Correlation Between Retail Food and Collins Foods
Can any of the company-specific risk be diversified away by investing in both Retail Food and Collins Foods at the same time? Although using a correlation coefficient on its own may not help to predict future stock returns, this module helps to understand the diversifiable risk of combining Retail Food and Collins Foods into the same portfolio, which is an essential part of the fundamental portfolio management process.
By analyzing existing cross correlation between Retail Food Group and Collins Foods, you can compare the effects of market volatilities on Retail Food and Collins Foods and check how they will diversify away market risk if combined in the same portfolio for a given time horizon. You can also utilize pair trading strategies of matching a long position in Retail Food with a short position of Collins Foods. Check out your portfolio center. Please also check ongoing floating volatility patterns of Retail Food and Collins Foods.
Diversification Opportunities for Retail Food and Collins Foods
0.08 | Correlation Coefficient |
Significant diversification
The 3 months correlation between Retail and Collins is 0.08. Overlapping area represents the amount of risk that can be diversified away by holding Retail Food Group and Collins Foods in the same portfolio, assuming nothing else is changed. The correlation between historical prices or returns on Collins Foods and Retail Food is a relative statistical measure of the degree to which these equity instruments tend to move together. The correlation coefficient measures the extent to which returns on Retail Food Group are associated (or correlated) with Collins Foods. Values of the correlation coefficient range from -1 to +1, where. The correlation of zero (0) is possible when the price movement of Collins Foods has no effect on the direction of Retail Food i.e., Retail Food and Collins Foods go up and down completely randomly.

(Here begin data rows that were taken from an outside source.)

-- ==== Sys2Proof/Tests/Slice0.lean ====
section
/-! SUPPORT. The model's own tests: the decoder on words written out from the spec's encodings (R80, R84, R88), the checks of
WellFormed, one step of each command on a small state with a result the spec's test vectors print (95_test_vectors.md),
and for every statement with hypotheses a state and operands that meet them. -/

namespace Sys2Proof.Tests

open Sys2Proof.Machine

-- One proof at a time: many at once ask for more threads than the memory limit leaves room for.
set_option Elab.async false

/-! ## WellFormed refuses an ill-formed term for each of its checks (R81) -/

theorem test_wf_montred_rd : (Instr.montred 8 0).wellFormed = false := by decide
theorem test_wf_montred_ra : (Instr.montred 7 8).wellFormed = false := by decide
theorem test_wf_montmul_rd : (Instr.montmul 15 0 0).wellFormed = false := by decide
theorem test_wf_montmul_ra : (Instr.montmul 0 8 0).wellFormed = false := by decide
theorem test_wf_montmul_rb : (Instr.montmul 0 0 8).wellFormed = false := by decide
theorem test_wf_barrett_rd : (Instr.barrett 8 7).wellFormed = false := by decide
theorem test_wf_barrett_ra : (Instr.barrett 7 8).wellFormed = false := by decide
theorem test_wf_csubq_rd : (Instr.csubq 8 7).wellFormed = false := by decide
theorem test_wf_csubq_ra : (Instr.csubq 7 8).wellFormed = false := by decide
theorem test_wf_rej_ra : (Instr.rej 15 4095 8).wellFormed = false := by decide
theorem test_wf_top_registers : (Instr.montmul 7 7 7).wellFormed = true ∧ (Instr.rej 15 4095 7).wellFormed = true := by
  decide

/-! ## Decoding: op in bits 31:24, rd in 23:20, ra in 19:16, rb in 15:12, imm in 11:0 (R80) -/

theorem test_decode_nop : decode 0x00000000 = .ok .nop ∧ encode .nop = 0x00000000 := ⟨rfl, rfl⟩
theorem test_decode_montred :
    decode 0x01310000 = .ok (.montred 3 1) ∧ encode (.montred 3 1) = 0x01310000 := ⟨rfl, rfl⟩
theorem test_decode_montmul :
    decode 0x02312000 = .ok (.montmul 3 1 2) ∧ encode (.montmul 3 1 2) = 0x02312000 := ⟨rfl, rfl⟩
theorem test_decode_barrett :
    decode 0x03210000 = .ok (.barrett 2 1) ∧ encode (.barrett 2 1) = 0x03210000 := ⟨rfl, rfl⟩
theorem test_decode_csubq : decode 0x04210000 = .ok (.csubq 2 1) ∧ encode (.csubq 2 1) = 0x04210000 := ⟨rfl, rfl⟩
theorem test_decode_padd : decode 0x10554000 = .ok (.padd 5 5 4) ∧ encode (.padd 5 5 4) = 0x10554000 := ⟨rfl, rfl⟩
theorem test_decode_psub : decode 0x11201000 = .ok (.psub 2 0 1) ∧ encode (.psub 2 0 1) = 0x11201000 := ⟨rfl, rfl⟩
theorem test_decode_preduce :
    decode 0x12100000 = .ok (.preduce 1 0) ∧ encode (.preduce 1 0) = 0x12100000 := ⟨rfl, rfl⟩
theorem test_decode_pcsubq : decode 0x13100000 = .ok (.pcsubq 1 0) ∧ encode (.pcsubq 1 0) = 0x13100000 := ⟨rfl, rfl⟩
theorem test_decode_ptomont :
    decode 0x14100000 = .ok (.ptomont 1 0) ∧ encode (.ptomont 1 0) = 0x14100000 := ⟨rfl, rfl⟩
theorem test_decode_pntt : decode 0x15200000 = .ok (.pntt 2 0) ∧ encode (.pntt 2 0) = 0x15200000 := ⟨rfl, rfl⟩
theorem test_decode_pinvntt :
    decode 0x16100000 = .ok (.pinvntt 1 0) ∧ encode (.pinvntt 1 0) = 0x16100000 := ⟨rfl, rfl⟩
theorem test_decode_pbasemul :
    decode 0x17201000 = .ok (.pbasemul 2 0 1) ∧ encode (.pbasemul 2 0 1) = 0x17201000 := ⟨rfl, rfl⟩
theorem test_decode_vadd : decode 0x20102000 = .ok (.vadd 1 0 2) ∧ encode (.vadd 1 0 2) = 0x20102000 := ⟨rfl, rfl⟩
theorem test_decode_vsub : decode 0x21630000 = .ok (.vsub 6 3 0) ∧ encode (.vsub 6 3 0) = 0x21630000 := ⟨rfl, rfl⟩
theorem test_decode_vreduce :
    decode 0x22010000 = .ok (.vreduce 0 1) ∧ encode (.vreduce 0 1) = 0x22010000 := ⟨rfl, rfl⟩
theorem test_decode_vcsubq : decode 0x23200000 = .ok (.vcsubq 2 0) ∧ encode (.vcsubq 2 0) = 0x23200000 := ⟨rfl, rfl⟩
theorem test_decode_vntt : decode 0x25E00000 = .ok (.vntt 14 0) ∧ encode (.vntt 14 0) = 0x25E00000 := ⟨rfl, rfl⟩
theorem test_decode_vinvntt :
    decode 0x26C30000 = .ok (.vinvntt 12 3) ∧ encode (.vinvntt 12 3) = 0x26C30000 := ⟨rfl, rfl⟩
theorem test_decode_vacc : decode 0x27502000 = .ok (.vacc 5 0 2) ∧ encode (.vacc 5 0 2) = 0x27502000 := ⟨rfl, rfl⟩
theorem test_decode_ptobytes :
    decode 0x30050180 = .ok (.ptobytes 0x180 5) ∧ encode (.ptobytes 0x180 5) = 0x30050180 := ⟨rfl, rfl⟩
theorem test_decode_pfrombytes :
    decode 0x31100180 = .ok (.pfrombytes 1 384) ∧ encode (.pfrombytes 1 384) = 0x31100180 := ⟨rfl, rfl⟩
theorem test_decode_pcomp4 :
    decode 0x32000F81 = .ok (.pcomp4 3969 0) ∧ encode (.pcomp4 3969 0) = 0x32000F81 := ⟨rfl, rfl⟩
theorem test_decode_pcomp5 :
    decode 0x33000F61 = .ok (.pcomp5 3937 0) ∧ encode (.pcomp5 3937 0) = 0x33000F61 := ⟨rfl, rfl⟩
theorem test_decode_pdecomp4 :
    decode 0x34100000 = .ok (.pdecomp4 1 0) ∧ encode (.pdecomp4 1 0) = 0x34100000 := ⟨rfl, rfl⟩
theorem test_decode_pdecomp5 :
    decode 0x35100000 = .ok (.pdecomp5 1 0) ∧ encode (.pdecomp5 1 0) = 0x35100000 := ⟨rfl, rfl⟩
theorem test_decode_pfrommsg :
    decode 0x36200200 = .ok (.pfrommsg 2 512) ∧ encode (.pfrommsg 2 512) = 0x36200200 := ⟨rfl, rfl⟩
theorem test_decode_ptomsg :
    decode 0x37020220 = .ok (.ptomsg 544 2) ∧ encode (.ptomsg 544 2) = 0x37020220 := ⟨rfl, rfl⟩
theorem test_decode_vtobytes :
    decode 0x400D0000 = .ok (.vtobytes 0 13) ∧ encode (.vtobytes 0 13) = 0x400D0000 := ⟨rfl, rfl⟩
theorem test_decode_vfrombytes :
    decode 0x41300000 = .ok (.vfrombytes 3 0) ∧ encode (.vfrombytes 3 0) = 0x41300000 := ⟨rfl, rfl⟩
theorem test_decode_vcomp10 :
    decode 0x42040040 = .ok (.vcomp10 64 4) ∧ encode (.vcomp10 64 4) = 0x42040040 := ⟨rfl, rfl⟩
theorem test_decode_vcomp11 :
    decode 0x43040040 = .ok (.vcomp11 64 4) ∧ encode (.vcomp11 64 4) = 0x43040040 := ⟨rfl, rfl⟩
theorem test_decode_vdecomp10 :
    decode 0x44800040 = .ok (.vdecomp10 8 64) ∧ encode (.vdecomp10 8 64) = 0x44800040 := ⟨rfl, rfl⟩
theorem test_decode_vdecomp11 :
    decode 0x45800040 = .ok (.vdecomp11 8 64) ∧ encode (.vdecomp11 8 64) = 0x45800040 := ⟨rfl, rfl⟩
theorem test_decode_rej : decode 0x50010000 = .ok (.rej 0 0 1) ∧ encode (.rej 0 0 1) = 0x50010000 := ⟨rfl, rfl⟩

Pair Corralation between Retail Food and Collins Foods
Assuming the 90 days trading horizon Retail Food Group is expected to generate 1.86 times more return on investment than Collins Foods. However, Retail Food is 1.86 times more volatile than Collins Foods. It trades about -0.05 of its potential returns per unit of risk. Collins Foods is currently generating about -0.13 per unit of risk. If you would invest 276.00 in Retail Food Group on September 22, 2024 and sell it today you would lose (25.00) from holding Retail Food Group or give up 9.06% of portfolio value over 90 days.
Time Period | 3 Months [change] |
Direction | Moves Together |
Strength | Insignificant |
Accuracy | 100.0% |
Values | Daily Returns |
Retail Food Group vs. Collins Foods
Performance |
Timeline |
Retail Food Group |
Collins Foods |
Retail Food and Collins Foods Volatility Contrast
Predicted Return Density |
Returns |
Pair Trading with Retail Food and Collins Foods
The main advantage of trading using opposite Retail Food and Collins Foods positions is that it hedges away some unsystematic risk. Because of two separate transactions, even if Retail Food position performs unexpectedly, Collins Foods can make up some of the losses. Pair trading also minimizes risk from directional movements in the market. For example, if an entire industry or sector drops because of unexpected headlines, the short position in Collins Foods will offset losses from the drop in Collins Foods' long position.Retail Food vs. Energy Resources | Retail Food vs. 88 Energy | Retail Food vs. Amani Gold | Retail Food vs. A1 Investments Resources |
Collins Foods vs. Energy Resources | Collins Foods vs. 88 Energy | Collins Foods vs. Amani Gold | Collins Foods vs. A1 Investments Resources |
Check out your portfolio center.Note that this page's information should be used as a complementary analysis to find the right mix of equity instruments to add to your existing portfolios or create a brand new portfolio. You can also try the Price Exposure Probability module to analyze equity upside and downside potential for a given time horizon across multiple markets.